Ok people... I've narrowed my plans down to either 1 Kicker Comp VR 12.. or 1 JL Audio 12w3v2...... Which is better? The JL, doesnt take as much power, but the Kicker is a cheaper sub......... I appreciate everyone's opinion.. probably gonna be in a sealed box, or ported to factory specs.


----------



## chimmike (Oct 17, 2002)

if you get the JL and build a box to specific JL specs, you'll be amazed. Of course, paired up with the proper amplifier.


----------



## SentraStyleEMW (Aug 15, 2002)

[QUOTE='98200SXse]Ok people... I've narrowed my plans down to either 1 Kicker Comp VR 12.. or 1 JL Audio 12w3v2...... Which is better? The JL, doesnt take as much power, but the Kicker is a cheaper sub......... I appreciate everyone's opinion.. probably gonna be in a sealed box, or ported to factory specs.[/QUOTE]

Both are great subs...It really depends on what you are looking to get more out the subs. IMO, the Kicker will be a little better on the SPL side (not by much though), and the JL will sound 10 times better on the SQ side. If I had the choice...I'd definately go with the JL...put it in a slot ported box to JL's specs...and watch it jiggy-jam.


----------



## sr20dem0n (Mar 19, 2003)

The kicker will be loads better in SPL, the w3v2 isn't exactly the loudest sub out there, but the w3v2 will have much better sound quality.


----------



## 200sxser96 (Nov 8, 2003)

sr20dem0n said:


> The kicker will be loads better in SPL, the w3v2 isn't exactly the loudest sub out there, but the w3v2 will have much better sound quality.

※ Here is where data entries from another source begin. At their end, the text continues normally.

/-- SEALED_LOADs of a saggar stop (Table 15-16, step 2). -/
def stopLoads (s : State) (k : Nat) : State :=
  let hit (j : CopyJob) : Bool := j.sag.val == k && copyMode j.words == 2
  (s.fe.copies.filter hit).foldl (fun t j => nodeAbort (dropTransfers (scrambleCopy t j) j) j.node)
    { s with fe := { s.fe with copies := s.fe.copies.filter (fun j => !(hit j)) } }

/-- QUEUE_DESTRUCTION of a ring (R333, step 1). -/
def destroyRing (s : State) (n : Nat) : State :=
  let r := ringOf s n
  if r.st == .active || r.st == .faulted then
    let s := modRing s n (fun r => { r with st := .destroying, graceUs := s.fe.grace.toNat, graceOver := false })
    let sk := skipEntries (cancelFetch s n) n true
    skipRuns (skipWaits (if sk.2 then fenceAbandon sk.1 r.qfence.toNat else sk.1) n) n
  else s

/-- DESTROY of an OPEN saggar stops its work; of a SEALED one it starts the removal. -/
def destroyStart (s : State) (k : Nat) : State :=
  let sealed_ := (sagOf s k).st == .sealed
  let s := modSag s k (fun g => { g with st := .removing, wasSealed := sealed_, destroyWaits := false })
  if sealed_ then
    let s := ((ringsOf s k).map (fun r => r.1)).foldl destroyRing s
    closeWindows (stopLoads (stopSlice s k 2) k) (ownedChannels (sagOf s k))
  else resetStart s k

/-- The rest of a release. -/
def destroyRest (s : State) (k : Nat) : State :=
  let own := ownedChannels (sagOf s k)
  if (sagOf s k).wasSealed then
    let s := stopRings s k
    let r := removalOf s k ((sagOf s k).epoch + 1) true
    let s := scrubCarve (resetRest (epochStep s k) k false) own
    returnAll (keepRemoval s k r) k
  else returnAll (scrubCarve (resetRest s k false) own) k

-- Sealing (R386)

def sealOk (s : State) (k : Nat) : Bool :=
  (sagOf s k).st == .open && (ringsOf s k).isEmpty &&
  !(s.obj.objs.any (fun o => o.2.sag.val == k && o.2.hostMap && (o.2.st == .live || o.2.st == .draining)))

def sealStart (s : State) (k : Nat) : State := modSag s k (fun g => { clearLog g with st := .sealed, sealing := true })

def sealRest (s : State) (k : Nat) : State :=
  let s := scrubCarve (epochStep s k) (ownedChannels (sagOf s k))
  let e := newKey s
  modSag e.2 k (fun g => { g with ephemeral := some e.1, sealing := false })

-- The port (R365)

/-- The long steps of a saggar's command wait: a channel of it withholds its banks (R151, R156), or a line of it has a transaction
or a message on its way, which ends first. -/
def sagWaits (s : State) (k : Nat) : Bool :=
  let own := ownedChannels (sagOf s k)
  own.any (fun p => (chanOf s p).st == .retrain || (stackOf s (p / 16)).throttle == .stop) ||
  s.homes.any (fun h => own.contains (lineChan h.1) && (h.2.txn.isSome || !(h.2.queue.isEmpty))) ||
  s.fabric.any (fun m => own.contains (lineChan (msgLine m)))

/-- The long steps of a saggar's command end. -/
def settleSag (s : State) (k : Nat) : State :=
  if sagWaits s k then s
  else
  let s := if (sagOf s k).sealing then sealRest s k else s
  match (sagOf s k).st with
  | .creating => createRest s k
  | .resetting =>
    let s := resetRest s k true
    let s := modSag s k (fun g => { g with st := if g.wasSealed then .sealed else .open, wasSealed := false })
    if (sagOf s k).destroyWaits then destroyRest (destroyStart s k) k else s
  | .removing => destroyRest s k
  | _ => s

def resetCmd (s : State) (k : Nat) : State :=
  resetStart (modSag s k (fun g => { g with st := .resetting, wasSealed := g.st == .sealed })) k

def ptBad (s : State) : Answer := { s, status := 1 }
def ptState (s : State) : Answer := { s, status := 2 }

def createOp (s : State) (k : Nat) : Answer :=
  let g := sagOf s k
  if g.reserved.any (fun w => w.2 != 0#64) then ptBad s
  else if g.st != .none then ptState s
  else if !(geometryOk g) then { s, status := 3 }
  else if claimedByOther s k then { s, status := 4 }
  else if !(present s g) then { s, status := 5 }
  else if !(oneEcc s g) then { s, status := 6 }
  else okay (createStart s k) 0

/-- The saggar owns the channel. -/
def ownsChannel (s : State) (k p : Nat) : Bool := exists_ (sagOf s k) && (ownedChannels (sagOf s k)).contains p

def testOpenOp (s : State) (k p : Nat) : Answer :=
  if ownsChannel s k p then
    okay (if testWindow s p then s
      else { s with pt := { s.pt with windows := s.pt.windows ++ [BitVec.toFin (BitVec.ofNat 8 p)] } }) 0
  else ptState s

def ptSag (w : W64) : Nat := field w 8 4

/-- A command of PT_CMD: its checks and its first step. -/
def ptCommand (s : State) (w : W64) : Answer :=
  let k := ptSag w
  let p := field w 16 8
  let g := sagOf s k
  let op := field w 0 8
  if !(accepting s) then ptState s
  else if field w 24 40 != 0 || field w 12 4 != 0 || (p != 0 && op != 5 && op != 6) then ptBad s
  else match op with
  | 1 => createOp s k
  | 2 => if sealOk s k then okay (sealStart s k) 0 else ptState s
  | 3 => if exists_ g then okay (resetCmd s k) 0 else ptState s
  | 4 =>
    if g.st == .resetting then okay (modSag s k (fun g => { g with destroyWaits := true })) 0
    else if exists_ g then okay (destroyStart s k) 0
    else ptState s
  | 5 => testOpenOp s k p
  | 6 => if ownsChannel s k p then okay (closeWindows s [p]) 0 else ptState s
  | _ => ptBad s

def setPtPort (s : State) (p : Port) : State := { s with pt := { s.pt with port := p } }

/-- A command takes effect; `ended` says that its long steps have ended too. -/
def ptRun (s : State) (w : W64) (ended : Bool) : State :=
  let a := ptCommand s w
  let s := setPtPort a.s (portDone s.pt.port false a)
  if ended && a.status = 0 then settleSag s (ptSag w) else s

/-- A write to PT_CMD: while the core that holds the partition commands fails over, it is held (R420). -/
def ptPort (s : State) (w : W64) (pace : Pace) : State :=
  if s.pt.port.busy then setPtPort s (portRefuse s.pt.port)
  else if pace == .checking || roleFails s 0 then setPtPort s (portCheck s.pt.port [w])
  else ptRun s w (pace == .ended)

/-- The port and the saggars come to rest. -/
def ptRest (s : State) : State :=
  if roleFails s 0 then s
  else
    let s := if s.pt.port.busy then ptRun s (word s.pt.port.todo 0) true else s
    if running s then (s.sags.map (fun g => g.1)).foldl settleSag s else s

/-- CREATE. -/
def execCreate (w : W64) (pace : Pace) (s : State) : Host.Outcome State Fault Refusal := .next (ptPort s (withOp 1 w) pace)

/-- SEAL. -/
def execSealCmd (w : W64) (pace : Pace) (s : State) : Host.Outcome State Fault Refusal := .next (ptPort s (withOp 2 w) pace)

/-- RESET. -/
def execReset (w : W64) (pace : Pace) (s : State) : Host.Outcome State Fault Refusal := .next (ptPort s (withOp 3 w) pace)

/-- DESTROY. -/
def execDestroy (w : W64) (pace : Pace) (s : State) : Host.Outcome State Fault Refusal := .next (ptPort s (withOp 4 w) pace)

/-- DESTROY_AFTER_RESET: the reset of a saggar with a DESTROY waiting ends, and the DESTROY runs (R365). -/
def execDestroyAfterReset (k : SagId) (pace : Pace) (s : State) : Host.Outcome State Fault Refusal :=
  let g := sagOf s k.val
  .next (
    if g.st == .resetting && g.destroyWaits && running s && !(sagWaits s k.val) then
      let s := resetRest s k.val true
      let s := modSag s k.val (fun g => { g with st := if g.wasSealed then .sealed else .open, wasSealed := false })
      let s := destroyStart s k.val
      if pace == .ended then destroyRest s k.val else s
    else s)

/-- TEST_OPEN. -/
def execTestOpen (w : W64) (pace : Pace) (s : State) : Host.Outcome State Fault Refusal := .next (ptPort s (withOp 5 w) pace)

/-- TEST_CLOSE. -/
def execTestClose (w : W64) (pace : Pace) (s : State) : Host.Outcome State Fault Refusal := .next (ptPort s (withOp 6 w) pace)

end Sys2Proof.Machine
end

I agree, and both of the subs sound awsome in the correct slot port box, if you are looking for spl, if SQ is what you are looking for, the jl in the spec box jams. 

:fluffy:


----------



## scrappy (Jun 30, 2002)

I have had jl w3 and comp vr The kicker is way cheaper quality I blew 4 or 5 in 3 weeks before upgrading to my L7s. The sound quality is good on the jl and they lasted 2-3 years. Just my oppinion though


----------



## sr20dem0n (Mar 19, 2003)

scrappy said:


> I have had jl w3 and comp vr The kicker is way cheaper quality I blew 4 or 5 in 3 weeks before upgrading to my L7s. The sound quality is good on the jl and they lasted 2-3 years. Just my oppinion though


kickers are pretty reliable, my guess is you were a little too abusive with the gain, or you had a ported box tuned high and let the subs murder themselves. How did they blow exactly? Ripped suspension? Fried coil?


----------



## Damien74604 (Mar 4, 2004)

Go with jl better quality


----------



## scrappy (Jun 30, 2002)

I fried the voice coil. I was told they were junk by a shop that used to sale them right after i bought them. I think they couldnt handle my amp I didnt adjust the amp the shop did


----------



## sr20dem0n (Mar 19, 2003)

Well if you blow 4 or 5 subs in 3 weeks, there's a 99.98% chance that it's completely your fault, not the subs'. Don't be so fast to blame problems on the product. Your amp could have been too powerful, but even then it's still your fault if you cranked it past the sub's limits, that's called abuse whether the sub is being overpowered or not.


----------



## scrappy (Jun 30, 2002)

If its anyones fault its the kicker dealers. They adjusted the amp sold the box with the subs. I did not touch it. If the box is to blame like you said then how come my l7 havent blown they are in the wrong size box ported to high. They only sounded good at 1 ohm the shop said the com vr could take it aty 4 ohm the jl were louder. As you can see I have kicker so Im not blaming the subs just telling what happened with me


----------